(ACTIVITY):
Look for the word "toHeap" in the entries and copy each line where it appears.

(Saved entries)
-- ==== Sys2Proof/Proofs/VersionFrames.lean ====
section
/-! What the writes of an agent, the records of a heap and the page-class change leave alone: no operation in flight changes, no region is
armed, disarmed or gets another floor; and no trap changes a region. -/

set_option Elab.async false

namespace Sys2Proof.Machine

/-- The operations in flight and the regions are as before. -/
structure SameWords (s t : State) : Prop where
  ops : t.ops = s.ops
  regions : t.regions = s.regions

namespace SameWords

theorem refl (s : State) : SameWords s s := ⟨rfl, rfl⟩

theorem trans {s t u : State} (h : SameWords s t) (k : SameWords t u) : SameWords s u := ⟨k.ops.trans h.ops, k.regions.trans h.regions⟩

theorem foldl {α : Type} {f : State → α → State} (hf : ∀ u x, SameWords u (f u x)) (l : List α) (s : State) : SameWords s (l.foldl f s) :=
  List.foldlRecOn (motive := SameWords s) l f (refl s) fun u hu x _ => hu.trans (hf u x)

theorem ite {c : Prop} [Decidable c] {s t u : State} (ht : SameWords s t) (hu : SameWords s u) : SameWords s (if c then t else u) := by
  split
  · exact ht
  · exact hu

/-! Writes. -/

theorem rekeyBlock (s : State) (b key : Nat) : SameWords s (s.rekeyBlock b key) := by
  unfold State.rekeyBlock
  exact .ite (refl s) (.ite ⟨rfl, rfl⟩ ⟨rfl, rfl⟩)

theorem rekey (s : State) (pa n key : Nat) : SameWords s (s.rekey pa n key) := foldl (fun u _ => rekeyBlock u _ _) _ s

theorem backKey (s : State) (pa key n v : Nat) : SameWords s (s.backKey pa key n v) := (rekey s pa n key).trans ⟨rfl, rfl⟩

theorem wrKey (s : State) (pa key n v : Nat) : SameWords s (s.wrKey pa key n v) := (rekey s pa n key).trans ⟨rfl, rfl⟩

theorem landData (s : State) (line : Nat) : SameWords s (s.landData line) := by
  unfold State.landData
  refine trans (trans (foldl (fun u m => ?_) s.dmsgs s) (foldl (fun u d => ?_) (List.range 4) _)) ⟨rfl, rfl⟩
  · split
    · exact backKey u _ _ _ _
    · exact refl u
  · split
    · exact backKey u _ _ _ _
    · exact refl u

theorem modCopy (s : State) (line d : Nat) (f : Copy → Copy) : SameWords s (s.modCopy line d f) := ⟨rfl, rfl⟩

theorem recallCopies (s : State) (line : Nat) : SameWords s (s.recallCopies line) := by
  unfold State.recallCopies
  refine .ite (refl s) ((landData s line).trans (trans ?_ (foldl (fun u d => modCopy u line d _) _ _)))
  exact (SameWords.ite (backKey _ _ _ _ _) (refl _)).trans ⟨rfl, rfl⟩

theorem dropLease (s : State) (line : Nat) : SameWords s (s.dropLease line) := by
  unfold State.dropLease
  split
  · exact ⟨rfl, rfl⟩
  · exact refl s

theorem settleLine (s : State) (line : Nat) : SameWords s (s.settleLine line) := (dropLease s line).trans (recallCopies _ line)

theorem agentWrite (s : State) (pa n key v : Nat) : SameWords s (s.agentWrite pa n key v) :=
  foldl (fun u l => (settleLine u l).trans (wrKey _ _ _ _ _)) _ s

/-! Heap records and granules. -/

theorem heapPut (s : State) (a r : Nat) : SameWords s (s.heapPut a r) := agentWrite s _ _ _ _

theorem heapLink (s : State) (a nxt : Nat) : SameWords s (s.heapLink a nxt) := by
  unfold State.heapLink
  exact .ite (heapPut s _ _) (refl s)

theorem modHeap (s : State) (d ctx : Nat) (f : Heap → Heap) : SameWords s (s.modHeap d ctx f) := ⟨rfl, rfl⟩

theorem putGran (s : State) (pa : Nat) (g : Gran) : SameWords s (s.putGran pa g) := ⟨rfl, rfl⟩

theorem chainPut (s : State) (pa : Nat) (g : Gran) (a v : Nat) (data : BitVec 256) : SameWords s (s.chainPut pa g a v data).1 := by
  unfold State.chainPut
  dsimp only
  split
  · exact (heapPut s _ _).trans (heapLink _ _ _)
  · exact heapPut s _ _

theorem toHeap {s u : State} {pa v : Nat} {g h : Gran} {data : BitVec 256} (e : s.toHeap pa g v data = some (u, h)) : SameWords s u := by
  unfold State.toHeap at e
  dsimp only at e
  split at e
  · cases e
  next a hp _ =>
    have hu : _ = u := congrArg Prod.fst (Option.some.inj e)
    rw [← hu]
    exact (modHeap s _ _ _).trans (chainPut _ _ _ _ _ _)

theorem fromHeap (s : State) (pa : Nat) (g : Gran) (v : Nat) : SameWords s (s.fromHeap pa g v).1 := by
  unfold State.fromHeap
  split
  · exact refl s
  · dsimp only
    split
    · exact (heapLink s _ _).trans (modHeap _ _ _ _)
    · exact modHeap s _ _ _

theorem refill (n : Nat) (s : State) (pa : Nat) (g : Gran) : SameWords s (s.refill pa g n).1 := by
  induction n generalizing s g with
  | zero => exact refl s
  | succ n ih =>
    unfold State.refill
    split
    · exact refl s
    · split
      · exact (fromHeap s pa g _).trans (ih _ _)
      · exact refl s

theorem applyFloor (s : State) (pa fl : Nat) : SameWords s (s.applyFloor pa fl) := by
  have hgone : ∀ l : List Nat, SameWords s (l.foldl (fun (q : State × Gran) v => q.1.fromHeap pa q.2 v) (s, s.gran pa)).1 := fun l =>
    List.foldlRecOn (motive := fun q : State × Gran => SameWords s q.1) l _ (refl s) fun q hq v _ => hq.trans (fromHeap q.1 pa q.2 v)
  exact ((hgone _).trans (refill 4 _ pa _)).trans (putGran _ _ _)

theorem spillLine {s u : State} {pa : Nat} (e : s.spillLine pa = some u) : SameWords s u := by
  unfold State.spillLine at e
  dsimp only at e
  split at e
  · cases e
  · split at e
    next x w h heq =>
      have hu : _ = u := Option.some.inj e
      rw [← hu]
      refine trans (List.foldlRecOn (motive := fun o => ∀ q, o = some q → SameWords s q.1) _ _ ?_ ?_ _ heq) (putGran _ _ _)
      · exact fun q hq => Option.some.inj hq ▸ refl s
      · intro o ho e _ q hq
        cases o with
        | none => cases hq
        | some p => exact (ho p rfl).trans (toHeap hq)
    · cases e

theorem getLine {s u : State} {place : Nat} (e : s.getLine place = some u) : SameWords s u := by
  unfold State.getLine at e
  split at e
  · exact Option.some.inj e ▸ refl s
  · exact spillLine e

theorem writeBackGran (s : State) (pa : Nat) : SameWords s (s.writeBackGran pa) := by
  refine trans ?_ (trans (foldl (fun u e => modHeap u _ _ _) _ _) ⟨rfl, rfl⟩)
  split
  · exact .ite (refl s) (backKey s _ _ _ _)
  · exact refl s

/-! The page-class change. -/

theorem backLine (s : State) (line : Nat) (x : L1Line) : SameWords s (s.backLine line x) := by
  unfold State.backLine
  exact .ite (refl s) (trans (foldl (fun u i => .ite (rekey u _ _ _) (refl u)) _ s) ⟨rfl, rfl⟩)

theorem dropTlbs (s : State) (d : Nat) (p : (ctx page leaf : Nat) → Bool) : SameWords s (s.dropTlbs d p) := ⟨rfl, rfl⟩

theorem dropRange (s : State) (b n : Nat) : SameWords s (s.dropRange b n) := by
  unfold State.dropRange
  refine trans ?_ (foldl (fun u (e : Nat × DirEnt) => recallCopies u e.1) _ _)
  refine trans (foldl (fun u c => foldl (fun v e => ?_) _ u) s.cores s) ⟨rfl, rfl⟩
  exact .ite (backLine v _ _) (refl v)

theorem setClass (s : State) (d ctx va : Nat) (cc pin ver : Option Nat) : SameWords s (s.setClass d ctx va cc pin ver) := by
  unfold State.setClass
  split
  · dsimp only
    refine trans (trans ?_ (foldl (fun u a => agentWrite u _ _ _ _) _ _)) ⟨rfl, rfl⟩
    refine trans (trans ?_ (dropRange _ _ _)) ⟨rfl, rfl⟩
    exact foldl (fun u x => dropTlbs u x _) (List.range 4) s
  · exact refl s

theorem verPages (s : State) (ctx base ngran ver : Nat) : SameWords s (s.verPages ctx base ngran ver) := by
  refine foldl (fun v d => foldl (fun u p => ?_) _ v) _ s
  split
  · exact .ite (refl u) (setClass u _ _ _ _ _ _)
  · exact refl u

end SameWords

/-! Traps. -/

theorem State.foldl_regions {α : Type} {f : State → α → State} (hf : ∀ u x, (f u x).regions = u.regions) (l : List α) (s : State) :
    (l.foldl f s).regions = s.regions :=
  List.foldlRecOn (motive := fun u => u.regions = s.regions) l f rfl fun u hu x _ => (hf u x).trans hu

theorem State.wrOwn_regions (s : State) (pa n v : Nat) : (s.wrOwn pa n v).regions = s.regions := by
  unfold State.wrOwn
  split
  · rfl
  · exact (SameWords.wrKey s _ _ _ _).regions

theorem State.logCtx_regions (s : State) (d ctx kind flags body : Nat) : (s.logCtx d ctx kind flags body).regions = s.regions := by
  unfold State.logCtx
  dsimp only
  split
  · split
    · exact s.wrOwn_regions _ _ _
    · rfl
  · rfl

theorem State.logSys_regions (s : State) (d kind flags ctx body : Nat) : (s.logSys d kind flags ctx body).regions = s.regions := by
  unfold State.logSys
  dsimp only
  split
  · split <;> exact s.wrOwn_regions _ _ _
  · rfl

theorem State.haltGroup_regions (s : State) (gid : Nat) (t : Trap) (skids : Bool) : (s.haltGroup gid t skids).regions = s.regions :=
  State.foldl_regions (by intros; rfl) _ _

theorem State.trapRecord_regions (s : State) (gid : Nat) (t : Trap) (double : Bool) : (s.trapRecord gid t double).regions = s.regions := by
  unfold State.trapRecord
  dsimp only
  split
  · exact s.logCtx_regions ..
  · exact (State.logSys_regions ..).trans (s.logCtx_regions ..)

theorem State.endGroup_regions (s : State) (gid : Nat) : (s.endGroup gid).regions = s.regions :=
  (State.foldl_regions (by intros; rfl) _ _).trans (State.foldl_regions (f := fun u h => u.fall gid h) (by intros; rfl) _ s)

theorem State.endWithError_regions (s : State) (gid : Nat) (t : Trap) (double : Bool) : (s.endWithError gid t double).regions = s.regions :=
  (State.endGroup_regions _ gid).trans (s.trapRecord_regions gid t double)

theorem State.trapA_regions (s : State) (gid : Nat) (t : Trap) (own : Bool) : (s.trapA gid t own).regions = s.regions := by
  unfold State.trapA
  split
  · rfl
  · rfl
  · split
    · rfl
    · split
      · rfl
      · exact s.endWithError_regions ..
  · rfl
  · split
    · rfl
    · exact s.haltGroup_regions ..

theorem State.engTrap_regions (s : State) (gid slot code eaddr : Nat) (own : Bool) (flag : Nat) :
    (s.engTrap gid slot code eaddr own flag).regions = s.regions := by
  unfold State.engTrap
  split
  · exact s.trapA_regions ..
  · rfl

theorem State.mxFail_regions (s : State) (core : Nat) (o : MxOp) (code eaddr : Nat) : (s.mxFail core o code eaddr).regions = s.regions :=
  State.engTrap_regions ..

theorem State.failAmx_regions (s : State) (o : MemOp) : (s.failAmx o).regions = s.regions :=
  State.foldl_regions (fun _ _ => State.mxFail_regions ..) _ _

theorem State.failAccs_regions (s : State) (id code : Nat) (lanes : List Nat) : (s.failAccs id code lanes).regions = s.regions := by
  unfold State.failAccs
  split
  · rfl
  · split
    · exact s.failAmx_regions _
    · dsimp only
      split
      · rfl
      · exact State.trapA_regions ..

theorem State.failWaitsOf_regions (s : State) (i code : Nat) (p : MemOp → Acc → Bool) : (s.failWaitsOf i code p).regions = s.regions := by
  refine State.foldl_regions (fun u o => ?_) _ s
  dsimp only
  split
  · rfl
  · exact u.failAccs_regions ..

theorem State.failFloor_regions (s : State) (o : MemOp) (va : Nat) : (s.failFloor o va).regions = s.regions := State.trapA_regions ..

theorem State.overOp_regions (s : State) (id : Nat) : (s.overOp id).regions = s.regions := by
  rcases s.overOp_cases id with h | h <;> rw [h]
  rfl

end Sys2Proof.Machine
end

(EXPECTED ANSWER):
theorem toHeap {s u : State} {pa v : Nat} {g h : Gran} {data : BitVec 256} (e : s.toHeap pa g v data = some (u, h)) : SameWords s u := by
  unfold State.toHeap at e
        | some p => exact (ho p rfl).trans (toHeap hq)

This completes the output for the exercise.